Por ello, concluye Garicano que si el vértigo de las clases medias y trabajadoras ante el cambio de modelo que se está produciendo (con la destrucción de empleos, el deterioro de los salarios y el aumento de la desigualdad) fue el combustible para la pira gigantesca que es hoy el populismo nacionalista catalán, los rigores derivados de aquel tratamiento enérgico de la crisis fueron la chispa que la prendió, en definitiva, el golpe de fuego final a un plato de ansiedad e incertidumbre que se estaban cocinando en el caldo de cultivo de una amenazante transformación económica estructural.

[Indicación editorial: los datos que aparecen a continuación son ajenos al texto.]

/-- A free lane transmitter on an UP line sends the first occupied place in the order BARRIER, SHOW (passed over in a sign wait),
SWEEP/STOP, REREAD, WAKE, with the next outbound sequence; a DOWN line or a busy transmitter sends nothing; a completed frame frees it.
The payloads are those of 11.2. -/
def Obligations.LaneTransmitter : Prop :=
  (∀ (s : State) (l : LaneId), Quiet s →
    exec (.laneTxComplete l) s = .next (settle (s.modPort l fun p => { p with tx := none }))) ∧
  (∀ (s : State) (l : LaneId), (settle s).lane l =
    { s.lane l with port := (s.lane l).port.transmit (s.profileOf l).signAck }) ∧
  (∀ (a : Nat) (p : Port), (p.line = .down ∨ p.tx ≠ none) → p.transmit a = p) ∧
  (∀ (a : Nat) (p : Port) (c : BarrierCmd), p.line = .up → p.tx = none → p.hpBarrier = some c →
    p.transmit a =
      { p with
        tx := some ⟨0x23, p.outSeq, [match c with | .raise => 0 | .lower => 1]⟩
        outSeq := p.outSeq + 1, hpBarrier := none, lastBarrierSeq := some p.outSeq }) ∧
  (∀ (a : Nat) (p : Port) (w : Show), p.line = .up → p.tx = none → p.hpBarrier = none → p.hpShow = some w → p.signWait = none →
    p.transmit a =
      { p with
        tx := some ⟨0x22, p.outSeq, w.payload⟩, outSeq := p.outSeq + 1, hpShow := none
        signWait := some ⟨p.outSeq, w⟩, signTimer := some a }) ∧
  (∀ (a : Nat) (p : Port) (w : SweepFrame), p.line = .up → p.tx = none → p.hpBarrier = none →
    (p.hpShow = none ∨ p.signWait ≠ none) → p.hpSweep = some w →
    p.transmit a = { p with tx := some (w.frame p.outSeq), outSeq := p.outSeq + 1, hpSweep := none }) ∧
  (∀ (a : Nat) (p : Port) (u : BitVec 8), p.line = .up → p.tx = none → p.hpBarrier = none →
    (p.hpShow = none ∨ p.signWait ≠ none) → p.hpSweep = none → p.hpReread = some u →
    p.transmit a = { p with tx := some ⟨0x26, p.outSeq, [u]⟩, outSeq := p.outSeq + 1, hpReread := none }) ∧
  (∀ (a : Nat) (p : Port), p.line = .up → p.tx = none → p.hpBarrier = none →
    (p.hpShow = none ∨ p.signWait ≠ none) → p.hpSweep = none → p.hpReread = none → p.hpWake = true →
    p.transmit a = { p with tx := some ⟨0x21, p.outSeq, []⟩, outSeq := p.outSeq + 1, hpWake := false }) ∧
  (∀ (a : Nat) (p : Port), p.hpBarrier = none → (p.hpShow = none ∨ p.signWait ≠ none) → p.hpSweep = none → p.hpReread = none →
    p.hpWake = false → p.transmit a = p) ∧
  (∀ w : Show, w.payload = num 1 w.arrow.toCode ++ num 1 w.text.length ++ w.text) ∧
  ∀ (n : BitVec 16) (ps pn : BitVec 8) (q : Byte),
    (SweepFrame.sweep n ps pn).frame q = ⟨0x24, q, num 2 n.toNat ++ [ps, pn]⟩ ∧ (SweepFrame.stop n).frame q = ⟨0x25, q, num 2 n.toNat⟩

/-! ## Expiries -/

/-- The lane's timers that run out on their own: the sign-ACK timer (SIGN_TIMEOUT with the SHOW as sent, the sign wait ended, FAULT among the
hold causes at LANE severity, and all of it whether or not another occurrence was taken first and holds the lane), T1 (LOWER, the barrier-down
flag, STALL) and T3 (CLOSED, WARMUP_FAIL). That an expiry's command changes nothing before its count has run out is the model's choice (log 1,
log 5). -/
def Obligations.LaneTimerExpiries : Prop :=
  (∀ (s : State) (l : LaneId) (w : SignWait), Quiet s → (s.lane l).port.signWait = some w → (s.lane l).port.signTimer = some 0 →
    ∃ u : State, exec (.signTimeout l) s = .next (settle u) ∧
    (u.lane l).port.signWait = none ∧ (u.lane l).port.signTimer = none ∧
    u.faults.get (lanePort l) =
      (s.faults.get (lanePort l)).note .signTimeout (LaneFrame.wire ⟨0x22, w.seq, w.shown.payload⟩) ∧
    ((hasBit (s.faults.get (lanePort l)).mask 7 = false ∧ hasBit (s.faults.get (lanePort l)).severity 7 = true ∧
        modeHoldable (s.lane l).lcu.mode = true) → (u.lane l).lcu.holds = addBit (s.lane l).lcu.holds 4) ∧
    ((hasBit (s.faults.get (lanePort l)).mask 7 = true ∨ hasBit (s.faults.get (lanePort l)).severity 7 = false ∨
        modeHoldable (s.lane l).lcu.mode = false) → (u.lane l).lcu.holds = (s.lane l).lcu.holds)) ∧
  (∀ (s : State) (l : LaneId), Quiet s → ((s.lane l).port.signTimer ≠ some 0 ∨ (s.lane l).port.signWait = none) →
    exec (.signTimeout l) s = .next s) ∧
  (∀ (s : State) (l : LaneId), Quiet s → (s.lane l).lcu.t1 = some 0 → (s.lane l).lcu.holds = 0 →
    ∃ u : State, exec (.barrierStall l) s = .next (settle u) ∧
    (u.lane l).port.hpBarrier = some .lower ∧ (u.lane l).lcu.barrier = .down ∧ (u.lane l).lcu.t1 = none ∧
    (u.lane l).lcu.holds = (if modeHoldable (s.lane l).lcu.mode = true then 0b1000#8 else 0) ∧
    ∀ (v : VisitIx) (x : Visit), s.bound l = some (v, x) → u.visit v =
      some { x with
        barrierDown := true
        holdsSeen := if modeHoldable (s.lane l).lcu.mode = true then addBit x.holdsSeen 3 else x.holdsSeen }) ∧
  (∀ (s : State) (l : LaneId), Quiet s → ((s.lane l).lcu.t1 ≠ some 0 ∨ (s.lane l).lcu.holds ≠ 0) →
    exec (.barrierStall l) s = .next s) ∧
  (∀ (s : State) (l : LaneId), Quiet s → (s.lane l).lcu.t3 = some 0 → (s.lane l).lcu.mode = .warming → ∃ u : State,
    exec (.warmupExpiry l) s = .next (settle u) ∧
    (u.lane l).lcu =
      { (s.lane l).lcu with
        mode := .closed, target := none, holds := 0, pendingDir := false, barrier := .down, t0 := none, t1 := none, t3 := none } ∧
    (u.lane l).port.queue = [] ∧ (u.lane l).port.hpWake = false ∧ (u.lane l).port.hpBarrier = some .lower ∧
    (u.lane l).port.hpShow = some ⟨.noArrow, [], none⟩ ∧ l ∉ u.parked ∧
    (s.enabled .laneMode = true → u.eventFlag .laneMode (lanePort l) = true) ∧
    u.faults.get (lanePort l) = (s.faults.get (lanePort l)).note .warmupFail []) ∧
  ∀ (s : State) (l : LaneId), Quiet s → ((s.lane l).lcu.t3 ≠ some 0 ∨ (s.lane l).lcu.mode ≠ .warming) →
    exec (.warmupExpiry l) s = .next s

O en forma de secuencia temporal: cambio de modelo, inseguridad, crisis financiera, ajustes y eclosión independentista.

Aunque quizás haya, incluso, una razón más: 2012 fue también el año en el que el cerco periodístico se fue estrechando cada vez más sobre la corrupción de CiU y el clan Pujol, a la vez que la maquinaria judicial también iba acelerando su acecho sobre las comisiones y las cuentas suizas de unos y otros. En estas circunstancias, parece evidente que crearse una baza con la que negociar futuras impunidades no era una mala táctica: la desactivación de la bomba independentista, puesta en marcha por los propios dirigentes convergentes, a cambio de no pisar Can Brians y asegurar el retorno a su añorada Pax catalana, con su tradicional y confortable perímetro de impunidad.

Por tanto, hubo combustible y hubo chispa, pero también hubo un maestro de ceremonias que decidió deliberadamente la forma y el momento de acercar ésta a aquélla. La furia independentista que se desató en la Diada de 2012 no fue un movimiento espontáneo del indignado pueblo catalán contra la injusta opresión españolista, sino una reacción cuidadosamente inducida por el Gotha político catalán en su desesperación por evitar la cárcel. Se trataba de manipular al monstruo, alimentándolo a su conveniencia para que el miedo de Rajoy creciese, y, con él, las ganas de llegar a un acuerdo: impunidad a cambio de extinguir la llama creada por ellos mismos. Éste era el juego.

Lo que ocurre es que los monstruos no saben de reglas y, al final, terminan saliéndose del escenario marcado. Con lo que su creador, o les sigue, o termina devorado por ellos… Pero esto ya es otra historia.

En todo caso, la conclusión es inevitable: en este eterno procés jamás hubo épica. En la calle sólo hubo egoísmo o manipulación, o tal vez las dos. Y en los despachos, el independentismo catalán nunca fue una cuestión de Alta Política. Tan solo un vulgar asunto de política penitenciaria.

Marcial Martelo de la Maza es abogado y doctor en Derecho.